Problem requirements: Using the records below, filter for lines that contain the string "portUpdate" and copy them out.

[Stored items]
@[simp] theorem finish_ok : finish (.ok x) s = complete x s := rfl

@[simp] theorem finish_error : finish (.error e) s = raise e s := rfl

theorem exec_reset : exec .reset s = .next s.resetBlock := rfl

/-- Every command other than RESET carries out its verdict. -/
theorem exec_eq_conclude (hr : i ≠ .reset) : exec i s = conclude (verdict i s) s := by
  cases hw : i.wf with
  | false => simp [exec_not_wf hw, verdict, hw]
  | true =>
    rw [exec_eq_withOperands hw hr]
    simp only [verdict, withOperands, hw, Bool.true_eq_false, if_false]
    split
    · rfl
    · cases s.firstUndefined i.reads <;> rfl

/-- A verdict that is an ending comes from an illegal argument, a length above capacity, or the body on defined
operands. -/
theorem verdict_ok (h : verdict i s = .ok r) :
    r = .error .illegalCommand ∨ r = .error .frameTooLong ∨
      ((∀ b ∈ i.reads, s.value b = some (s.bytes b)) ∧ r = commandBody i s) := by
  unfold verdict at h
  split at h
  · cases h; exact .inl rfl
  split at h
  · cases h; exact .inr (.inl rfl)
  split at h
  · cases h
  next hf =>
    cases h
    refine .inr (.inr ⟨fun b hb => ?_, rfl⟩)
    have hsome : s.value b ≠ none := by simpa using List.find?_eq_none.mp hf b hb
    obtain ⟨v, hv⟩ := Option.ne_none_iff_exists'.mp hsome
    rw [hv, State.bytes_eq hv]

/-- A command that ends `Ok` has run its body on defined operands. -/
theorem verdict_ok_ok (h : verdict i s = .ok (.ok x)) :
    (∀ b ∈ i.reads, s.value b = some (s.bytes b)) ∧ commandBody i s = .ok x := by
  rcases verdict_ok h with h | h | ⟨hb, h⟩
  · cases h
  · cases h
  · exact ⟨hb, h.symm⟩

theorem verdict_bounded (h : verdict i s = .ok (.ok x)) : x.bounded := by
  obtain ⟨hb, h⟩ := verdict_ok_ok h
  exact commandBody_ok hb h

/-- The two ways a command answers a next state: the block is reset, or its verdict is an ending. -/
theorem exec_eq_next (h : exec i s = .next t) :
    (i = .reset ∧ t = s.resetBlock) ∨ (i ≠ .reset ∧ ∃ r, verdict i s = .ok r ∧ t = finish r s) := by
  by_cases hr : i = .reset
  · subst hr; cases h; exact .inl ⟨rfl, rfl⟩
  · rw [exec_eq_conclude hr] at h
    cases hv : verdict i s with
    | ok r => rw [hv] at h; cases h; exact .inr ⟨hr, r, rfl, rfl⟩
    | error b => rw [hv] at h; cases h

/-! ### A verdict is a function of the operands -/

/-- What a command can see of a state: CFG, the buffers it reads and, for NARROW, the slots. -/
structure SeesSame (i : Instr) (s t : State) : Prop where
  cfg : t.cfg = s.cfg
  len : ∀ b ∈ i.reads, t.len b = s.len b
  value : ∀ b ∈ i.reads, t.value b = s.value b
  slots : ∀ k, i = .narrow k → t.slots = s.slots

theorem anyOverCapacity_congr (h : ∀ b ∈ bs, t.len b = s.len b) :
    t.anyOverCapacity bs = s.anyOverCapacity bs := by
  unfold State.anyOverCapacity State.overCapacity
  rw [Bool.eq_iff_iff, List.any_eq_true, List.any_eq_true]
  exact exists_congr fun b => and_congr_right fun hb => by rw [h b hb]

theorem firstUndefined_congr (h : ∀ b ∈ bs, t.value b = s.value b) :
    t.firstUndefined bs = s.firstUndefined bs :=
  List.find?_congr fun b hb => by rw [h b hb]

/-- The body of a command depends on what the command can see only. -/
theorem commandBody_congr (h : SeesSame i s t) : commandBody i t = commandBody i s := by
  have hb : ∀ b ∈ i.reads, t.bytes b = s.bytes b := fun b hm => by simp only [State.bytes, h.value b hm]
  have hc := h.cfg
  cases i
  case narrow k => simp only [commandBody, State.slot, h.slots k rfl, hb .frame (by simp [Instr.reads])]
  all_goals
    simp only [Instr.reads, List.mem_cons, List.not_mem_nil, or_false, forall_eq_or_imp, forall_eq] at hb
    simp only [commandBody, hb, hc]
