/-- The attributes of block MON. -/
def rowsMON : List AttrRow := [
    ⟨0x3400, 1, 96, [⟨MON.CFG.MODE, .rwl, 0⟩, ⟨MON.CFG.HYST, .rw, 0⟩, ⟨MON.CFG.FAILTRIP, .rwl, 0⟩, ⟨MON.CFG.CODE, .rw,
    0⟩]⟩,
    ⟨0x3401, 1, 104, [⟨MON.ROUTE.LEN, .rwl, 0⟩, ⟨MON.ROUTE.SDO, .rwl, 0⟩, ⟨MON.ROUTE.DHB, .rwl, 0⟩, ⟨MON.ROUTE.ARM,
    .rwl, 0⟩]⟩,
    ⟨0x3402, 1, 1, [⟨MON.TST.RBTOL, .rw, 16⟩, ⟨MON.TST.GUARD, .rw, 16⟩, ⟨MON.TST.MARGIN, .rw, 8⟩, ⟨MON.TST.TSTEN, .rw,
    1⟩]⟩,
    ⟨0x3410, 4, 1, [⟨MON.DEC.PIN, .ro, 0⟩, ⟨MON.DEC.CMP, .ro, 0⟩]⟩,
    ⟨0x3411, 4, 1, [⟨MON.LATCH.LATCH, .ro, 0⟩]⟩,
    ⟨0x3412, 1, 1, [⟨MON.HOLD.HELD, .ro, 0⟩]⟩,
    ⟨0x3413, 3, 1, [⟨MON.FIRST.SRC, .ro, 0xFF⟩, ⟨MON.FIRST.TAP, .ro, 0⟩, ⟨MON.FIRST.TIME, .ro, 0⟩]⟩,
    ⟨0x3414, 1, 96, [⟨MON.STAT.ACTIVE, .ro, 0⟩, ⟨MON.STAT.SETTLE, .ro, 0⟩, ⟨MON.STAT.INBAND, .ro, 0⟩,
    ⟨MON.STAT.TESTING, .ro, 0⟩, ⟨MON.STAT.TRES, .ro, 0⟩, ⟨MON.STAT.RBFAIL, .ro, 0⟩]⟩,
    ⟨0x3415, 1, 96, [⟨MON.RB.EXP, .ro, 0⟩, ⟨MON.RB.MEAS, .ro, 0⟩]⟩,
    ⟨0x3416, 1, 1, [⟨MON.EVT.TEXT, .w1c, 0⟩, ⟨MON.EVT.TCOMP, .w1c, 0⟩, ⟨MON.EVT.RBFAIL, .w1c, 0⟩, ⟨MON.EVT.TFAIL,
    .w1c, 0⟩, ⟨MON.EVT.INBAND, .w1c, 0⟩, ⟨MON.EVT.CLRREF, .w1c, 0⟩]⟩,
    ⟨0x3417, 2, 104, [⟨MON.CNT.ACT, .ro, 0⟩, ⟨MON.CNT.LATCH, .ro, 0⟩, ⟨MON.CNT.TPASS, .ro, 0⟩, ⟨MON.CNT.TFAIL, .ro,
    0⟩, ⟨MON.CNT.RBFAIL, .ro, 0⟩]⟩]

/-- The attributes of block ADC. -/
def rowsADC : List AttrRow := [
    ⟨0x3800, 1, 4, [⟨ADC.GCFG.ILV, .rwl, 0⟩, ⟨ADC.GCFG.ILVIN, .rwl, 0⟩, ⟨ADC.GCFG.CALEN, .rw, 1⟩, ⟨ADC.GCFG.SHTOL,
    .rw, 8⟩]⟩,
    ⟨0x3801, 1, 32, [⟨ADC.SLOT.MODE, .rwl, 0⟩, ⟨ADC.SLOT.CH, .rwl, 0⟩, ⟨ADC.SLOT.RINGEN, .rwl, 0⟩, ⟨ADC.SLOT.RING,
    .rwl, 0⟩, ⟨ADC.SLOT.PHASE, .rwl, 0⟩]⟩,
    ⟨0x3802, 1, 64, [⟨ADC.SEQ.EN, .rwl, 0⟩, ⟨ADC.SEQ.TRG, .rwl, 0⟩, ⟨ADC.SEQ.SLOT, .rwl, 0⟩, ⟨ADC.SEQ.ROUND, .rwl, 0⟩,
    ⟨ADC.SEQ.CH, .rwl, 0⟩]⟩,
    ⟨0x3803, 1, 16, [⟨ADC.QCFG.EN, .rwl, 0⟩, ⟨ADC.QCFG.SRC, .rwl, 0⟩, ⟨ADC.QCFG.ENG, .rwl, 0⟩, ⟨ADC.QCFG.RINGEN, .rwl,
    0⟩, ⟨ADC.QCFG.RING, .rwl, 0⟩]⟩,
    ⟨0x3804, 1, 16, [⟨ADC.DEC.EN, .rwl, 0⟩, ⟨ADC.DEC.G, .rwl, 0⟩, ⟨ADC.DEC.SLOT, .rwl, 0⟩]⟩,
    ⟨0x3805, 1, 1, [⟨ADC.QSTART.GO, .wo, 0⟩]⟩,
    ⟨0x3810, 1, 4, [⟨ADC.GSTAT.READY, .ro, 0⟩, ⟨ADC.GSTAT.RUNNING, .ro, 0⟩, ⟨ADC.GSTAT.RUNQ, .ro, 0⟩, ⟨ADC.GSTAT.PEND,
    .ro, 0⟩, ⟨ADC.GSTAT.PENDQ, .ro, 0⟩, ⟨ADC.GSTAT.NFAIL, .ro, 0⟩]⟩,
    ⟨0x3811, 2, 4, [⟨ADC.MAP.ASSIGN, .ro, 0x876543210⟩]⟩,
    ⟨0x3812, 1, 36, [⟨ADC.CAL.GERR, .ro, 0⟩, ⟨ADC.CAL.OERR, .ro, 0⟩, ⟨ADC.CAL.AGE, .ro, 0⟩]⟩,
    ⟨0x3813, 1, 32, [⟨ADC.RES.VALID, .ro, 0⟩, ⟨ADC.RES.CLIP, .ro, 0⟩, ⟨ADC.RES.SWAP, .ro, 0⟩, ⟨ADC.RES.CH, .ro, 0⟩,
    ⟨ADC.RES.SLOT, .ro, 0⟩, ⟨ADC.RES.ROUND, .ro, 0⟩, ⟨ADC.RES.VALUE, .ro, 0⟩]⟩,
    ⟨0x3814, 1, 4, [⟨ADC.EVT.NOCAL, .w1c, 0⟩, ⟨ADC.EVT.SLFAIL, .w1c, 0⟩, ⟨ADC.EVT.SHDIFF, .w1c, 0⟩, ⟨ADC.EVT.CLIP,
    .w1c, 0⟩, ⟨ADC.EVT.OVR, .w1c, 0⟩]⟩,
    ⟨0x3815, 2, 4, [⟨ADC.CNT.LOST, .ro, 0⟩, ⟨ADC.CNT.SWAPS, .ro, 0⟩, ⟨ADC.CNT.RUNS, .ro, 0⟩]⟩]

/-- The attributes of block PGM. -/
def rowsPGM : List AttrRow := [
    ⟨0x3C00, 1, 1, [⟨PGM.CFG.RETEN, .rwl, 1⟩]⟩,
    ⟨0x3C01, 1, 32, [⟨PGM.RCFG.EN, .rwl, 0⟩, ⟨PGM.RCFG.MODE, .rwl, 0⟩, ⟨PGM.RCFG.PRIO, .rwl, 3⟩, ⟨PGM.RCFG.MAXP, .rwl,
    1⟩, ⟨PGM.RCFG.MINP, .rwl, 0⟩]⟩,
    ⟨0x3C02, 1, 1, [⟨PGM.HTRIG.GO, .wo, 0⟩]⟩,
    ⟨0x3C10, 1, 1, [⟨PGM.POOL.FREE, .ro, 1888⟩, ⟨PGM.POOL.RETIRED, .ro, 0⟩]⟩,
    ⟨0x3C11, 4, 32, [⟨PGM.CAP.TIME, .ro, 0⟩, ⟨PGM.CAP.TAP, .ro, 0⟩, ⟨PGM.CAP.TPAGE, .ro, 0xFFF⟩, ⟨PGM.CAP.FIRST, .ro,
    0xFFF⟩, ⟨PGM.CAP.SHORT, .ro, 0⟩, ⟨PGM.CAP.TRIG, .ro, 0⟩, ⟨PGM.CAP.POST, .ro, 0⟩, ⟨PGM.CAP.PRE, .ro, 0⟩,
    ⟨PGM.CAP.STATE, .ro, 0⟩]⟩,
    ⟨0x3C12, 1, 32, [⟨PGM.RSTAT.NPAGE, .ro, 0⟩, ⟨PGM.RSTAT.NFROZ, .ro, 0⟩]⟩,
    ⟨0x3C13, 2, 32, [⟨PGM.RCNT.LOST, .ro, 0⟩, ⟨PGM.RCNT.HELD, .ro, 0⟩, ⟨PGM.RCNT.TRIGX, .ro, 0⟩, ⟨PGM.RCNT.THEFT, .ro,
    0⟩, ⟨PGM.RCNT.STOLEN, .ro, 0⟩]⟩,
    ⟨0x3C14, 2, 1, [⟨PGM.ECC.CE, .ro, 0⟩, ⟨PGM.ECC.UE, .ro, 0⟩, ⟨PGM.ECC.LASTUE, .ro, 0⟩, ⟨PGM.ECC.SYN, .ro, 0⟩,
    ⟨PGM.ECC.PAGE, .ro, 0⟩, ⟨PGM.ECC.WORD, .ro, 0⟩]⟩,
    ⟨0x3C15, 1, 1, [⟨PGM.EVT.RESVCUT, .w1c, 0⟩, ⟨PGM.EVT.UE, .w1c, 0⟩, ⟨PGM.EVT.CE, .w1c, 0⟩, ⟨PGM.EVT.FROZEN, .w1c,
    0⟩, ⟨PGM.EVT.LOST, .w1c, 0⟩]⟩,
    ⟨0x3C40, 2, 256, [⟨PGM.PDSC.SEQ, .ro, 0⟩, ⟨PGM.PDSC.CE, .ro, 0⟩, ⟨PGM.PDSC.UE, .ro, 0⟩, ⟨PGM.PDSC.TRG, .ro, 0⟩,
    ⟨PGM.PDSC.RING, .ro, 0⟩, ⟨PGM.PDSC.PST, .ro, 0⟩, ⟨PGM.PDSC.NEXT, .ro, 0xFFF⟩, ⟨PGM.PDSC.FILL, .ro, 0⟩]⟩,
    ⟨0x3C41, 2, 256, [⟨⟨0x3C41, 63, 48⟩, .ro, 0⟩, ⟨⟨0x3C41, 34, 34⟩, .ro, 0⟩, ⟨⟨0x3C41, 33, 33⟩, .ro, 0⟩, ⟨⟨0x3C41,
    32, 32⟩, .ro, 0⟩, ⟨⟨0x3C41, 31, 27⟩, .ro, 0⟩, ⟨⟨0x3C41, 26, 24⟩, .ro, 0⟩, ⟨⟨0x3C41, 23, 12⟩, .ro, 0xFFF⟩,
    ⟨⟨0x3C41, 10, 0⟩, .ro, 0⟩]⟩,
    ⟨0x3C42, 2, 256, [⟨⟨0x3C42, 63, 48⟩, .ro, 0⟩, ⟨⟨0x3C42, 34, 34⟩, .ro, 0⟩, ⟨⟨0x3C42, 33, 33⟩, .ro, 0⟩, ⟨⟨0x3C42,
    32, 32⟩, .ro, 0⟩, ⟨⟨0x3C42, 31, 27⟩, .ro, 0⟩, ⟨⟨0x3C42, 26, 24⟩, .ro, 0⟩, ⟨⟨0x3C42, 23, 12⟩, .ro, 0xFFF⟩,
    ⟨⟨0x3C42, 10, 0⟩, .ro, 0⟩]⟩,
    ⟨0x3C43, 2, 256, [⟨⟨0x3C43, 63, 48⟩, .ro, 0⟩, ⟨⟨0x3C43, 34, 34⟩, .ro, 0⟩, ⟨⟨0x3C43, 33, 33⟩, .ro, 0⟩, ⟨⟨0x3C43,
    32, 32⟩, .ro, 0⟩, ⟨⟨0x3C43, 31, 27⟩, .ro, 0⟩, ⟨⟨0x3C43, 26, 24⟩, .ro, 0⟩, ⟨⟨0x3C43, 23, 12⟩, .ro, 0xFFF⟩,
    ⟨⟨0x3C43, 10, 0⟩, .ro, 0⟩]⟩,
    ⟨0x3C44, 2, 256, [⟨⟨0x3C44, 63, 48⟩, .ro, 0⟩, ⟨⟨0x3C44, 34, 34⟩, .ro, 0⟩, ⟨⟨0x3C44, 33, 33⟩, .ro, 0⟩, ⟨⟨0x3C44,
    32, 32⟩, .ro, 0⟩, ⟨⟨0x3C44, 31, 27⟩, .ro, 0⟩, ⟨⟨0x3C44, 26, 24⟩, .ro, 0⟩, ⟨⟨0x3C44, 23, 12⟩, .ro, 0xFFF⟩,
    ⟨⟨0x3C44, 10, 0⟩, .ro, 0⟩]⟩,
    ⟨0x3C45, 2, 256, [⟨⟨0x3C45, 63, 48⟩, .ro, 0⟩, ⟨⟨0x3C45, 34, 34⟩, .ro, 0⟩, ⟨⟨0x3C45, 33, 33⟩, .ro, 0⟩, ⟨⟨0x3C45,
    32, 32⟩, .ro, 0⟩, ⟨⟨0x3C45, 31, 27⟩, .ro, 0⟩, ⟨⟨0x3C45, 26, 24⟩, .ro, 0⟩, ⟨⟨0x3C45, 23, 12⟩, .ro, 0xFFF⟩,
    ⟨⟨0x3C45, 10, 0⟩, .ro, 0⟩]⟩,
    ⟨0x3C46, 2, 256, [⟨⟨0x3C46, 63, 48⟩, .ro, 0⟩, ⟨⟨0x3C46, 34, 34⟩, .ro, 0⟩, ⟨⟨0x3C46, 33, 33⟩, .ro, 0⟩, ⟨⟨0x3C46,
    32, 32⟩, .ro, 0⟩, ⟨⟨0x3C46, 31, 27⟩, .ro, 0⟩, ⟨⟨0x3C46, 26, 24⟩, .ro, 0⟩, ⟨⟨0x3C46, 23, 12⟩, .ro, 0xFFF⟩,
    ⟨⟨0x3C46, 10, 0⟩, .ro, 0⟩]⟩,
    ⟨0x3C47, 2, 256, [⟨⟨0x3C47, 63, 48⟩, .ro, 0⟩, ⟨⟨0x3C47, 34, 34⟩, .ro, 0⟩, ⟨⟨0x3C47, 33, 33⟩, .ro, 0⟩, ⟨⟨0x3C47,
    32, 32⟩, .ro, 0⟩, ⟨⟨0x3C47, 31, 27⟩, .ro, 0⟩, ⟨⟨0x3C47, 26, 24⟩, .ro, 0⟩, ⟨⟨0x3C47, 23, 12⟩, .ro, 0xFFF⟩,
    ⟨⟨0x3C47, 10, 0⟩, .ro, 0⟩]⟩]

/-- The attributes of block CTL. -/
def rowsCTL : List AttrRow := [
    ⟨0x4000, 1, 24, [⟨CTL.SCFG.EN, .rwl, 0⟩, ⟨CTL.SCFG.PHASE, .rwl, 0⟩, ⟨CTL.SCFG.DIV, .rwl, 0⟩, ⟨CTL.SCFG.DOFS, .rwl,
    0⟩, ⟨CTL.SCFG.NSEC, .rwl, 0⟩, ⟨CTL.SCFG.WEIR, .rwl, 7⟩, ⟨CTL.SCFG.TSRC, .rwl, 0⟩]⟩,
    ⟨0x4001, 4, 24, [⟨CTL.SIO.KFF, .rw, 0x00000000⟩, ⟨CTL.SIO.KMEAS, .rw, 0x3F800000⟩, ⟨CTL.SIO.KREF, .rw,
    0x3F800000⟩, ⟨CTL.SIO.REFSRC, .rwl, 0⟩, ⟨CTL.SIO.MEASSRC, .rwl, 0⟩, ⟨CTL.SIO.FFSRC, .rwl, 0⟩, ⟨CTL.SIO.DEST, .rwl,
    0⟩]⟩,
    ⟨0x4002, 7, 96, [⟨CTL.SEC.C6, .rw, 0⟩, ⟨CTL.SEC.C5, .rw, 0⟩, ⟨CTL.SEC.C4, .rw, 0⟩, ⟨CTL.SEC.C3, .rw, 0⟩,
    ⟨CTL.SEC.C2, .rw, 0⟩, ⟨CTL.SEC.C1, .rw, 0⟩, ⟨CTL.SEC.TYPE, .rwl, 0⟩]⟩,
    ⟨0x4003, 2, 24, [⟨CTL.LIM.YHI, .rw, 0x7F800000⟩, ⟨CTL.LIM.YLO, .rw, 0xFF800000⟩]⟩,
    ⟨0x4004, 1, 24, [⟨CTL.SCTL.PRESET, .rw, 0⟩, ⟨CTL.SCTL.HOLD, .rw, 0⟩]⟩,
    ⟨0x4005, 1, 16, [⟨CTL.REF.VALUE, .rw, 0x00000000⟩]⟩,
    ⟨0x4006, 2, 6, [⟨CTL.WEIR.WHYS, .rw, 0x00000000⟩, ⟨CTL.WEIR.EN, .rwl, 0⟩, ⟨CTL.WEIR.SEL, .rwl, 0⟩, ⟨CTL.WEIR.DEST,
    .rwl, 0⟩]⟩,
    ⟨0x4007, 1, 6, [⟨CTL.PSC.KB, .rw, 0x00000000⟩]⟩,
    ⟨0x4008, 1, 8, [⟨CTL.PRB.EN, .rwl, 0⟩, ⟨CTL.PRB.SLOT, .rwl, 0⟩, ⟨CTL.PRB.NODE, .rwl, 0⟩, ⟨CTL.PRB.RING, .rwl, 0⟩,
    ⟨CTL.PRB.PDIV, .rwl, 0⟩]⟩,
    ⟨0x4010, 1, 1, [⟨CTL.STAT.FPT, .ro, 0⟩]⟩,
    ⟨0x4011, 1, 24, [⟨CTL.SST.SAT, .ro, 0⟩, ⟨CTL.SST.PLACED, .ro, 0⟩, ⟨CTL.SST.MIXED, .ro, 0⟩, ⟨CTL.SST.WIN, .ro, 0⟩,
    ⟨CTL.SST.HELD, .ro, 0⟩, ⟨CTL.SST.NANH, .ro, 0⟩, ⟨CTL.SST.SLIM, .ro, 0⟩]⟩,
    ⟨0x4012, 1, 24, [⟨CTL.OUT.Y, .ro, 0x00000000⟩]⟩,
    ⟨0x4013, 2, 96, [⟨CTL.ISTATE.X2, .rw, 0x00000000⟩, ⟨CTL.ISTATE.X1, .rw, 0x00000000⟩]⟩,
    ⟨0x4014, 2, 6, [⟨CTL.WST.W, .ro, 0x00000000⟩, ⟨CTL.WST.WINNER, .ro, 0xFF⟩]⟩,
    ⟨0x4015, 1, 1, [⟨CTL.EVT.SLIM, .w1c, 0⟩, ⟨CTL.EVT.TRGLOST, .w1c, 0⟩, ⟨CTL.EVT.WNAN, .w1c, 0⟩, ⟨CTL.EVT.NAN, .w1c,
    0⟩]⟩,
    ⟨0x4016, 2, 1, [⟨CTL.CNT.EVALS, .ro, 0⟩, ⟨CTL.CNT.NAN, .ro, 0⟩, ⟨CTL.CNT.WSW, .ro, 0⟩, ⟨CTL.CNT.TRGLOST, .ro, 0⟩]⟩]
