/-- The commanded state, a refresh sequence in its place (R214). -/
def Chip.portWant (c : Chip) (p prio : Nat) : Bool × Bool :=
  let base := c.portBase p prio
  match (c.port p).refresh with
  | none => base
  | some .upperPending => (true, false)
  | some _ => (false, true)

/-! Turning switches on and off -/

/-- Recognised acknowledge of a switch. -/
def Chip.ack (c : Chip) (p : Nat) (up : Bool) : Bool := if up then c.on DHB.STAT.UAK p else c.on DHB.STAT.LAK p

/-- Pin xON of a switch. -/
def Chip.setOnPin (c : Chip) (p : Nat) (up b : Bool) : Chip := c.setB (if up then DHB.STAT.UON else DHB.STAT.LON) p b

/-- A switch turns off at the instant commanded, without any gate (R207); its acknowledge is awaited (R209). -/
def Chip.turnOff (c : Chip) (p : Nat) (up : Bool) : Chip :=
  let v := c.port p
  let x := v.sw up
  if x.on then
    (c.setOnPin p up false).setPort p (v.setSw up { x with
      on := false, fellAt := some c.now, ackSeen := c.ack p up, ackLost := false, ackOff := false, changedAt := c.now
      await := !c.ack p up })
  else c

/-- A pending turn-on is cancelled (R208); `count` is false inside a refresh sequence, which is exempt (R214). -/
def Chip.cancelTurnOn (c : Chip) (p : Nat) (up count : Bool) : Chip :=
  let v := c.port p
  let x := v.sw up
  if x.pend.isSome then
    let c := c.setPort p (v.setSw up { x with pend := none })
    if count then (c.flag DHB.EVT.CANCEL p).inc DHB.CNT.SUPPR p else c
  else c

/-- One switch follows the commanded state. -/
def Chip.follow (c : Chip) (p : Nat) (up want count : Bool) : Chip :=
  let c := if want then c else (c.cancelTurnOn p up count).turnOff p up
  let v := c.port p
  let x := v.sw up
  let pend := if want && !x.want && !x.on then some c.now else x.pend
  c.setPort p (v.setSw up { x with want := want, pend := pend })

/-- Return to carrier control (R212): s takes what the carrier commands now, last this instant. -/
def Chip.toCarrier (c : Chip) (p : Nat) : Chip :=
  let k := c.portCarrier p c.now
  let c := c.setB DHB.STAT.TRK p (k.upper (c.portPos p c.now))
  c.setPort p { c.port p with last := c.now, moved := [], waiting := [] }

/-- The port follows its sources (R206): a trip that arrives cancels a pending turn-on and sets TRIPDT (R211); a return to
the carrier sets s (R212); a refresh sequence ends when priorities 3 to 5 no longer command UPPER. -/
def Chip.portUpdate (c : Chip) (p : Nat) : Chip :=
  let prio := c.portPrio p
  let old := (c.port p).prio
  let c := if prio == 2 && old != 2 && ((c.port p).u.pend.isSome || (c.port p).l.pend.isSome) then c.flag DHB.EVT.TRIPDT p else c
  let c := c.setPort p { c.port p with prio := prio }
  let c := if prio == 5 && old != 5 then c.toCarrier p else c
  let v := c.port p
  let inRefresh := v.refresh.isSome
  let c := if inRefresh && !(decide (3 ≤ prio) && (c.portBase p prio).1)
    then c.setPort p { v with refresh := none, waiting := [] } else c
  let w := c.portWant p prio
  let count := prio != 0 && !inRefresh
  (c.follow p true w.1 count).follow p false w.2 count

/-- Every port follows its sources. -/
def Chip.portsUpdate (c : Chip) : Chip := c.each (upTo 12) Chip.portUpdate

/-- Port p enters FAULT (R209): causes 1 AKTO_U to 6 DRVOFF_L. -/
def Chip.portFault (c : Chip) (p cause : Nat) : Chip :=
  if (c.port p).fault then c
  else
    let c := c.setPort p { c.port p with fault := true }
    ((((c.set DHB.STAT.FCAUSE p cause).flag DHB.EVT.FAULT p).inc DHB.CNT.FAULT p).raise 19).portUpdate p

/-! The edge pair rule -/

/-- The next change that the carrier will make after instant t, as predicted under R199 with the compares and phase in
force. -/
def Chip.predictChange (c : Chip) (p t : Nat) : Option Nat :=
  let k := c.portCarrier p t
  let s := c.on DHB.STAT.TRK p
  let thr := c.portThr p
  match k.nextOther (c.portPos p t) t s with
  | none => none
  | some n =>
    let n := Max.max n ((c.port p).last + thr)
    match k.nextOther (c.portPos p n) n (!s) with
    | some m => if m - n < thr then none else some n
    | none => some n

Written response:
def Chip.portUpdate (c : Chip) (p : Nat) : Chip :=
def Chip.portsUpdate (c : Chip) : Chip := c.each (upTo 12) Chip.portUpdate
    ((((c.set DHB.STAT.FCAUSE p cause).flag DHB.EVT.FAULT p).inc DHB.CNT.FAULT p).raise 19).portUpdate p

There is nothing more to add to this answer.